Tuesday 5 September 2017

Book Review: The Battle, Alessandro Barbero

Comprehensive and well laid out, The Battle really benefits from Barbero's use of short pithy chapters. Each is enjoyably punchy and succinct, and the large number, and rapid progress you can make through them, make for a galloping good read.

I'd have liked a glossary, 'cast list' and order of battle. Regarding the latter, he explains, as indeed do most recent writers on such subjects, that armies on the ground never matched their theoretical or 'paper' strengths. But even so, a concentrated listing of units and numbers involved (perhaps as an appendix?), even if approximate, would have made for a reference as handy, and to my mind as essential, as good maps. 

Talking of maps, the maps here are all grouped together near the front of the book, and are okay, although I've seen clearer/better. The inclusion of a portion of the Ferrari & Capitaine map - see image below - as used by Boney (and also the source for Wellington's maps), is a nice touch. There are also a good number of evocative illustrations.

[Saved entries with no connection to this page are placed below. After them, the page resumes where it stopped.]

/-- R188, R196, I5: when no word of memory is zero, PUTS and PUTSP never complete. The instruction and every step after it
write a pass over all 65536 words from R0 on, and every number of further steps leaves the engine in the scan while the
port accepts; when the port fails after `m` bytes of a pass the machine faults with those `m` written. The bytes are those
of decisions D9 and D10 (log 15); the sub-state that holds the unfinished scan, and one pass a step, are the model's choice
(log 8); what a failure keeps is decision D16 (log 19), its exact output DEDUCED (log 6). -/
def Obligations.EndlessScanRepeatsMemory : Prop :=
  ∀ (s : State) (svc : ScanService), (∀ a, s.memRead a ≠ 0) →
    let pass := passBytes svc s
    let failed := EngineState.faulted (.consoleIOError .conOut svc.vector (s.pc - 1))
    (s.conOut.accepts pass.length = true → ∃ t, exec (scanInstr svc) s = .next t ∧ LinksOnly s t ∧
      t.es = .running (.scanning svc) ∧ t.conIn = s.conIn ∧ t.conOut = s.conOut.after pass.length ∧
      t.output = s.output ++ pass) ∧
    (∀ m, m < pass.length → s.conOut = .failingAfter m → ∃ t, exec (scanInstr svc) s = .next t ∧ LinksOnly s t ∧
      t.es = failed ∧ t.conIn = s.conIn ∧ t.output = s.output ++ pass.take m) ∧
    (s.es = .running (.scanning svc) →
      (s.conOut.accepts pass.length = true →
        step s = .next { s with conOut := s.conOut.after pass.length, output := s.output ++ pass }) ∧
      (∀ m, m < pass.length → s.conOut = .failingAfter m →
        step s = .next { s with es := failed, conOut := .failingAfter 0, output := s.output ++ pass.take m }) ∧
      (s.conOut = .accepting → ∀ n, Host.Core.run Sys2Proof.core n s =
        .next { s with output := s.output ++ (List.replicate n pass).flatten }))

/-- IN with its answer there at once (one read is the spec's decision D7, log 14; zero-extension D11, log 16): the prompt and then the byte read are
written, R0 gets the byte with its flag, R7 the return address; one answer is taken. -/
def Obligations.InPromptsReadsAndEchoes : Prop :=
  ∀ (s : State) (b : Byte) (rest : List InAnswer), s.conIn = .byte b :: rest →
    s.conOut.accepts (s.cfg.inPrompt.length + 1) = true →
    ∃ t, exec .inChar s = .next t ∧ ReadsChar (BitVec.ofNat 16 b.toNat) s t ∧ t.cond ≠ condNeg ∧
      t.conIn = rest ∧ t.conOut = s.conOut.after (s.cfg.inPrompt.length + 1) ∧
      t.output = s.output ++ s.cfg.inPrompt ++ [b]

/-- R33, R38, R182 (decision D16, log 19): IN with no answer yet waits with its prompt written; a prompt write that fails
ends it before the read; a failing read, or a failing echo, leaves R0 and COND unchanged. The order of echo and R0 is
decision D7's (log 14), the exact output of a failure DEDUCED (log 6), the wait between steps the model's (log 22). -/
def Obligations.InWaitsOrFails : Prop :=
  ∀ s : State,
    (s.conIn = [] → s.conOut.accepts s.cfg.inPrompt.length = true →
      ∃ t, exec .inChar s = .next t ∧ t.es = .running (.waitInput .inChar) ∧ LinksOnly s t ∧ t.conIn = [] ∧
        t.conOut = s.conOut.after s.cfg.inPrompt.length ∧ t.output = s.output ++ s.cfg.inPrompt) ∧
    (∀ rest, s.conIn = .ioError :: rest → s.conOut.accepts s.cfg.inPrompt.length = true →
      ∃ t, exec .inChar s = .next t ∧ t.es = .faulted (.consoleIOError .conIn 0x23 (s.pc - 1)) ∧ LinksOnly s t ∧
        t.conIn = rest ∧ t.output = s.output ++ s.cfg.inPrompt) ∧
    (∀ m, s.conOut = .failingAfter m → m < s.cfg.inPrompt.length →
      ∃ t, exec .inChar s = .next t ∧ t.es = .faulted (.consoleIOError .conOut 0x23 (s.pc - 1)) ∧ LinksOnly s t ∧
        t.conIn = s.conIn ∧ t.output = s.output ++ s.cfg.inPrompt.take m) ∧
    ∀ b rest, s.conIn = .byte b :: rest → s.conOut = .failingAfter s.cfg.inPrompt.length →
      ∃ t, exec .inChar s = .next t ∧ t.es = .faulted (.consoleIOError .conOut 0x23 (s.pc - 1)) ∧ LinksOnly s t ∧
        t.conIn = rest ∧ t.output = s.output ++ s.cfg.inPrompt

/-- R33, R235: WAIT_INPUT. Without an answer a step changes nothing; with a byte the waiting GETC, or IN with its echo,
completes as it would have at once, from R0 and COND on, and the engine is ready to fetch; with io_error, and when IN's echo
fails, it faults with R0 and COND unchanged. The wait that a later step ends is the model's choice (log 22); one read, and
the echo before R0, are decision D7 (log 14); zero-extension is D11 (log 16); what a failure keeps is D16 (log 19), and that
the failed echo is not in the output DEDUCED (log 6). -/
def Obligations.WaitInputEndsByAnAnswer : Prop :=
  ∀ (s : State) (svc : ReadService), s.es = .running (.waitInput svc) →
    (s.conIn = [] → step s = .next s) ∧
    (∀ b rest, s.conIn = .byte b :: rest → (svc = .inChar → s.conOut.accepts 1 = true) →
      ∃ t, step s = .next t ∧ t.reg 0 = BitVec.ofNat 16 b.toNat ∧ FlagIs (t.reg 0) t.cond ∧ SameRegsBut 0 s t ∧
        t.pc = s.pc ∧ SameMemory s t ∧ t.es = .running .ready ∧ t.ir = s.ir ∧ t.cfg = s.cfg ∧ t.conIn = rest ∧
        t.conOut = (if svc = .inChar then s.conOut.after 1 else s.conOut) ∧
        t.output = s.output ++ (if svc = .inChar then [b] else [])) ∧
    (∀ rest, s.conIn = .ioError :: rest →
      ∃ t, step s = .next t ∧ t.es = .faulted (.consoleIOError .conIn svc.vector (s.pc - 1)) ∧
        SameRegs s t ∧ t.cond = s.cond ∧ t.pc = s.pc ∧ SameMemory s t ∧ t.ir = s.ir ∧ t.cfg = s.cfg ∧
        t.conIn = rest ∧ t.conOut = s.conOut ∧ t.output = s.output) ∧
    ∀ b rest, svc = .inChar → s.conIn = .byte b :: rest → s.conOut = .failingAfter 0 →
      ∃ t, step s = .next t ∧ t.es = .faulted (.consoleIOError .conOut 0x23 (s.pc - 1)) ∧
        SameRegs s t ∧ t.cond = s.cond ∧ t.pc = s.pc ∧ SameMemory s t ∧ t.ir = s.ir ∧ t.cfg = s.cfg ∧
        t.conIn = rest ∧ t.conOut = s.conOut ∧ t.output = s.output

/-- HALT: the banner is written and ES is HALTED; R7 is the return address, pc stays there and nothing else changes; when
a banner write fails ES is FAULTED, not HALTED (R182; decision D16, log 19), with exactly the bytes before it written
(DEDUCED, log 6). -/
def Obligations.HaltWritesTheBannerAndHalts : Prop :=
  ∀ s : State,
    (s.conOut.accepts s.cfg.haltBanner.length = true → ∃ t, exec .halt s = .next t ∧ t.es = .halted ∧
      LinksOnly s t ∧ t.conIn = s.conIn ∧ t.conOut = s.conOut.after s.cfg.haltBanner.length ∧
      t.output = s.output ++ s.cfg.haltBanner) ∧
    ∀ m, s.conOut = .failingAfter m → m < s.cfg.haltBanner.length → ∃ t, exec .halt s = .next t ∧
      t.es = .faulted (.consoleIOError .conOut 0x25 (s.pc - 1)) ∧ LinksOnly s t ∧ t.conIn = s.conIn ∧
      t.output = s.output ++ s.cfg.haltBanner.take m

/-- R210, R212: every word whose opcode is 1000 is RTI and every word whose opcode is 1101 is RES, whatever the other
bits hold (decision D5, log 12); each halts the engine, and changes nothing else: no register, flag, pc, memory or
console. -/
def Obligations.ReservedOpcodesHalt : Prop :=
  (∀ w : Word, w &&& 0xF000 = 0x8000 → decode w = .rti) ∧ (∀ w : Word, w &&& 0xF000 = 0xD000 → decode w = .res) ∧
  ∀ s : State,
    (∃ t, exec .rti s = .next t ∧ t.es = .halted ∧ { t with es := s.es } = s) ∧
    ∃ t, exec .res s = .next t ∧ t.es = .halted ∧ { t with es := s.es } = s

There's an immense amount of interesting and indeed often exciting detail, as the concentrated carnage ebbs and flows along what remains an unusually contracted front, given the overall numbers that were involved at Waterloo. Barbero's writing is excellent, and he does a superb job of evoking the excitement of the battle, capturing it in all it's horrifying and gory glory. 

The grand scale of this intense battle is humanised by Barbero's liberal peppering of his narrative with piquant observations from participants, making for a gripping read. This is the sort of exciting history that can kickstart a lifelong passion for a subject. I was glued to The Battle from start to finish, and thoroughly enjoyed it, so I'd recommend it highly.